The utopian society which Van Vogt envisioned on Venus was populated only by people who had fully integrated the Null-A way of thinking into their lives. Their world was structured on zero leadership, no ownership of viable resources, and people doing what needed to be done simply because it was there, and not because they have to or are told to. This was his epitome of Ultimate Sanity.
As has been pointed out, such a view actually turns Van Vogt into an Anarchist. He himself would've been most surprised at this definition, as he had mostly a conservative outlook on life in many ways (the man was, after all, born in 1912.) This is why the above essay calls him an "unconscious anarchist".
But it seems that his vision was in fact much further reaching than he realized. The approach of Integrative Holistic Thinking, which takes all the relevant factors into account, no matter how "far-fetched" they may be - does have the capacity to create a world where each person is capable of fully thinking for themselves, and thus no "leaders" are necessary.
Appropriately, as we're already dealing with Holism here, we find support for Van Vogt's theory from the entirely unexpected field of Martial Arts. The following study looks into the role of Tai Chi in stress-management and personal well-being.
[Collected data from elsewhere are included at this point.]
-- ==== Sys2Proof/Machine/SchedOps.lean ====
section
/-!
DEFINITION. Gate tables, cycles, fair queuing, shapers, carve and what a trunk's serialiser sends (R150-R168).
-/

set_option Elab.async false

namespace Sys2Proof.Machine

open Sys2Proof

/-- Fields of a gate entry (R152). -/
def entryKind (v : Nat) : Nat := field v 24 2
def entryClass (v : Nat) : Nat := field v 16 3
def entryLen (v : Nat) : Nat := field v 0 13

/-- A gate entry within the fields' values (R152). -/
def entryOk (v : Nat) : Bool :=
  let k := entryKind v
  decide (field v 26 6 = 0 ∧ field v 19 5 = 0 ∧ field v 13 3 = 0) &&
  (if k = 1 then decide (4 ≤ entryClass v ∧ 1 ≤ entryLen v ∧ entryLen v ≤ 6039)
   else if k = 2 then decide (entryClass v = 0 ∧ 1 ≤ entryLen v ∧ entryLen v ≤ 6039)
   else decide (entryClass v = 0 ∧ entryLen v = 0))

/-- The 64 entries of a table object: 0x2610 + t next, 0x2614 + t active (R172). -/
def State.table (s : State) (i : Nat) : List Nat := (upTo 64).map fun k => s.get (ob i (k + 1))

/-- The entries before the first of kind 3 (R153). -/
def beforeRest : List Nat → List Nat
  | [] => []
  | v :: r => if entryKind v = 3 then [] else v :: beforeRest r

/-- The entries after the first of kind 3 (R153). -/
def afterRest : List Nat → List Nat
  | [] => []
  | v :: r => if entryKind v = 3 then r else afterRest r

/-- The first rule of R153 that a table breaks; 0 for none. -/
def tableRule (es : List Nat) : Nat :=
  let before := beforeRest es
  if (es.filter fun v => decide (entryKind v = 3)).length ≠ 1 then 1
  else if (afterRest es).any fun v => decide (entryKind v ≠ 0) then 2
  else if before.any fun v => decide (entryKind v = 0) then 3
  else if 6039 < (before.map fun v => entryLen v + ofBool (decide (entryKind v = 1))).foldl (· + ·) 0 then 4
  else 0

/-- The version of a table that satisfies R153, else 0 (R153, R173). -/
def tableVersion (es : List Nat) : Nat :=
  if tableRule es ≠ 0 then 0
  else
    let c := crc32c ((beforeRest es ++ [0x03000000]).map (leBytes 4)).flatten
    if c = 0 then 0xFFFFFFFF else c

/-- An entry scaled to a mode with `c` cell times per cycle: its place, 4-7 or 2, and its length (R154). -/
def scaleEntry (c v : Nat) : Nat × Nat :=
  (if entryKind v = 1 then entryClass v else 2, max 1 (entryLen v * c / 6103))

/-- The cell times of scaled entries, guards included (R154). -/
def usedCells (es : List (Nat × Nat)) : Nat := (es.map fun e => e.2 + ofBool (decide (4 ≤ e.1))).foldl (· + ·) 0

/-- Entries, last first, shortened from the last one until `c` cell times leave 64 (R154); with how many were touched. -/
def shorten (c : Nat) : List (Nat × Nat) → List (Nat × Nat) × Nat
  | [] => ([], 0)
  | e :: r =>
    let used := usedCells (e :: r)
    if used + 64 ≤ c then (e :: r, 0)
    else
      let overV := used + 64 - c
      if overV < e.2 then ((e.1, e.2 - overV) :: r, 1)
      else let (k, n) := shorten c r; (k, n + 1)

/-- A table rendered for `c` cell times per cycle: places in order, and how many entries were cut (R154). -/
def render (c : Nat) (es : List Nat) : List (Nat × Nat) × Nat :=
  let (kept, n) := shorten c ((beforeRest es).map (scaleEntry c)).reverse
  let es := kept.reverse
  ((es.flatMap fun e => if 4 ≤ e.1 then [(0, 1), e] else [e]) ++ [(3, c - usedCells es)], n)

/-- Cell times that a rendered table gives a kind of place. -/
def placeCells (es : List (Nat × Nat)) (k : Nat) : Nat :=
  ((es.filter fun e => decide (e.1 = k)).map (·.2)).foldl (· + ·) 0

/-- Planned cell times of a group in this cycle (R161); TC7 has its gates and its best-effort part. -/
def Sched.planned (x : Sched) (g : Nat) : Nat :=
  let be := x.beLen + placeCells x.rendered 2
  if g = 7 then placeCells x.rendered 7 + be else if 4 ≤ g then placeCells x.rendered g else be

/-- The tunnels that have a cell queued toward a trunk. -/
def State.queuedFor (s : State) (t : Nat) : List Nat :=
  ((upTo 8).flatMap fun c => (s.queue (qOf t c)).descs.map fun d => d.cell.tunnel).eraseDups

/-- The tunnels, tunnels 1-4 among them, that a trunk sends (R150, R160): Open and Draining ones, and others that have
an adapter control cell queued (R103). -/
def State.onTrunk (s : State) (t : Nat) : List Nat :=
  let live := s.liveTunnels.filter fun n =>
    decide (s.tstate n = 3 ∨ s.tstate n = 4) && (s.trunksOf n ++ s.localTrunks n).contains t
  [1, 2, 3, 4] ++ live ++ ((s.queuedFor t).filter fun n => decide (16 ≤ n) && !live.contains n)

/-- The Open best-effort tunnels of a trunk (R164). -/
def State.bestEffort (s : State) (t : Nat) : List Nat :=
  s.liveTunnels.filter fun n =>
    decide (s.tstate n = 3 ∧ s.tcfg n 3 < 4) && (s.trunksOf n ++ s.localTrunks n).contains t

/-- The class of a tunnel; R15's for tunnels 1-4. -/
def State.classOf (s : State) (n : Nat) : Nat := s.tcfg n 3

/-- The best-effort capacity of a trunk direction (R164). -/
def State.capacity (s : State) (t : Nat) : Nat :=
  let x := s.sched t
  let r := placeCells x.rendered 3 + placeCells x.rendered 2
  r - (3 + (r + 63) / 64 + s.get (ob 0x2600 1) + (s.bestEffort t).length)

/-- A scheduler event journalled at most once a second for its instance; arguments begin with the trunk (R175). -/
def State.schedRate (s : State) (code inst sev k t : Nat) (head : Bytes) (counts : List Nat) : State :=
  s.evRate code inst sev (72 + k) (sec 1) (u16 t ++ head) counts []

/-- The active table rendered for the trunk's mode (R154, R164). -/
def State.renderTable (s : State) (t : Nat) : State :=
  let (r, n) := render (s.get (tk t 1 8)) (s.table (0x2614 + t))
  let s := s.updSched t fun x => { x with rendered := r, beLen := placeCells r 3 }
  let s := s.setAll [(ob (0x2618 + t) 0x0B, placeCells r 3), (ob (0x2618 + t) 0x0E, n)]
  let s := s.set (ob (0x2618 + t) 0x0C) (s.capacity t)
  if n = 0 then s else s.schedRate 0x5030 t 2 4 t (u16 (s.get (tk t 1 4)) ++ u16 n) []

/-- A table becomes active (R155). -/
def State.activate (s : State) (t : Nat) (es : List Nat) (cycle : Nat) : State :=
  let old := tableVersion (s.table (0x2614 + t))
  let s := forAll (fun (e : Nat × Nat) s => s.set (ob (0x2614 + t) (e.1 + 1)) e.2) ((upTo 64).zip es) s
  let s := s.set (ob (0x2618 + t) 4) (s.sched t).switch
  s.schedRate 0x5001 t 0 0 t (u32 old ++ u32 (tableVersion es) ++ u32 cycle) []

/-- This end owns the schedule of the trunk (R155). -/
def State.ownsSchedule (s : State) (t : Nat) : Bool :=
  if s.trained t then (s.capByte t 2 18).testBit 3 else decide (s.get (tk t 0 6) = 1)

/-- The switch command of a trunk runs (R155). -/
def State.switching (s : State) (t : Nat) : Bool :=
  s.cmdRuns (0x2610 + t)

/-- An announced switch, or one that waits for a cycle, is given up; one past its commit point stands (R155). -/
def State.noSwitch (s : State) (t : Nat) : State :=
  let s := s.updSched t fun x => { x with switch := 0, next := [] }
  s.set (ob (0x2618 + t) 4) (if (s.sched t).armed = [] then 0 else (s.sched t).armedAt)

/-- A switch command fails with a Result (R155, R172, R175). -/
def State.switchFails (s : State) (t result : Nat) : State :=
  ((s.noSwitch t).cmdFail (0x2610 + t) result).schedRate 0x5002 t 2 0 t (u16 result) []

/-- The trunk reaches Trained: the schedule starts anew, aligned to station time, a switch past its commit point takes
effect, and the table is rendered (R154, R157, R169). -/
def State.schedUp (s : State) (t : Nat) : State :=
  let x := s.sched t
  let es := if x.armed ≠ [] then x.armed else if x.farDue ≠ 0 then s.table (0x2610 + t) else []
  let s := if tableRule es = 0 then s.activate t es 0 else s
  let s := s.updSched t fun x =>
    { due := (s.clock + (125000 - s.station % 125000) % 125000) * 1000, hold := x.hold, switch := x.switch, next := x.next,
      shapers := (x.shapers.map fun e => (e.1, ({ share := e.2.share, carved := e.2.carved, credit := e.2.credit } : Shaper))).filter
        fun e => decide (e.2 ≠ {}) }
  (s.setAll [(ob (0x2618 + t) 3, 0), (ob (0x2618 + t) 5, 0), (ob (0x2618 + t) 6, 0), (ob (0x2618 + t) 7, 0),
    (ob (0x2618 + t) 0x0F, 1)]).renderTable t

/-- The trunk leaves Trained: a switch before its commit point fails with Result 6 (R169), the credit of tunnels 1-4 is gone
on it (R161), and no tail follows what it has sent (R109). -/
def State.schedDown (s : State) (t : Nat) : State :=
  let x := s.sched t
  let s := s.updSched t fun x => { x with running := false, places := [] }
  let s := forAll (fun n s => s.updShaper t n fun y => { y with credit := 0 }) [1, 2, 3, 4] s
  let s := forAll (fun (e : Nat × Tunnel) s =>
    s.updTun e.1 fun x => { x with tags := Sparse.put 0 t 0 x.tags, tailDue := clrBit x.tailDue t }) s.tunnels s
  if x.switch ≠ 0 ∨ x.next ≠ [] then
    if (s.cmd (0x2610 + t)).undoing then s else s.switchFails t 6
  else s

/-- A gate-marker block of the far end (R83, R156): its version in force, and the switch that the marker of X - 1
announces to a follower. -/
def State.gateMarker (s : State) (t number version switch : Nat) : State :=
  let fresh := decide (number ≠ (s.sched t).farNumber) || decide (s.get (ob (0x2618 + t) 3) = 0)
  let s := s.set (ob (0x2618 + t) 3) version
  let differs := decide (version ≠ tableVersion (s.table (0x2614 + t)))
  let promised := decide (switch ≠ 0 ∧ (number + 1) % 2 ^ 32 = switch) && !s.ownsSchedule t
  let s := s.updSched t fun x =>
    { x with farNumber := number, farDue := if promised then switch else x.farDue,
             mismatch := if !differs then 0 else if fresh then x.mismatch + 1 else x.mismatch }
  if differs then s else s.set (ob (0x2618 + t) 0x0F) 1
One researcher found that the Tai Chi exercise system elicits "an integrated hypothalamic response, the cortical-thalamic pause which leads to decreased activity of the sympathetic nervous system and relaxes the skeletal muscles, decreases blood pressure, respiration and pupil constriction" (emphasis mine.)
It would appear that proficient Tai Chi practitioners reach the same psychological state that Van Vogt sees as vital to the development of our thinking faculty. Thus they stand on the threshold of benefiting from the same "superhuman" abilities with which he endows his hero, Go-sane. If we wish to follow in their direction, then Null-A would seem to be the way to go.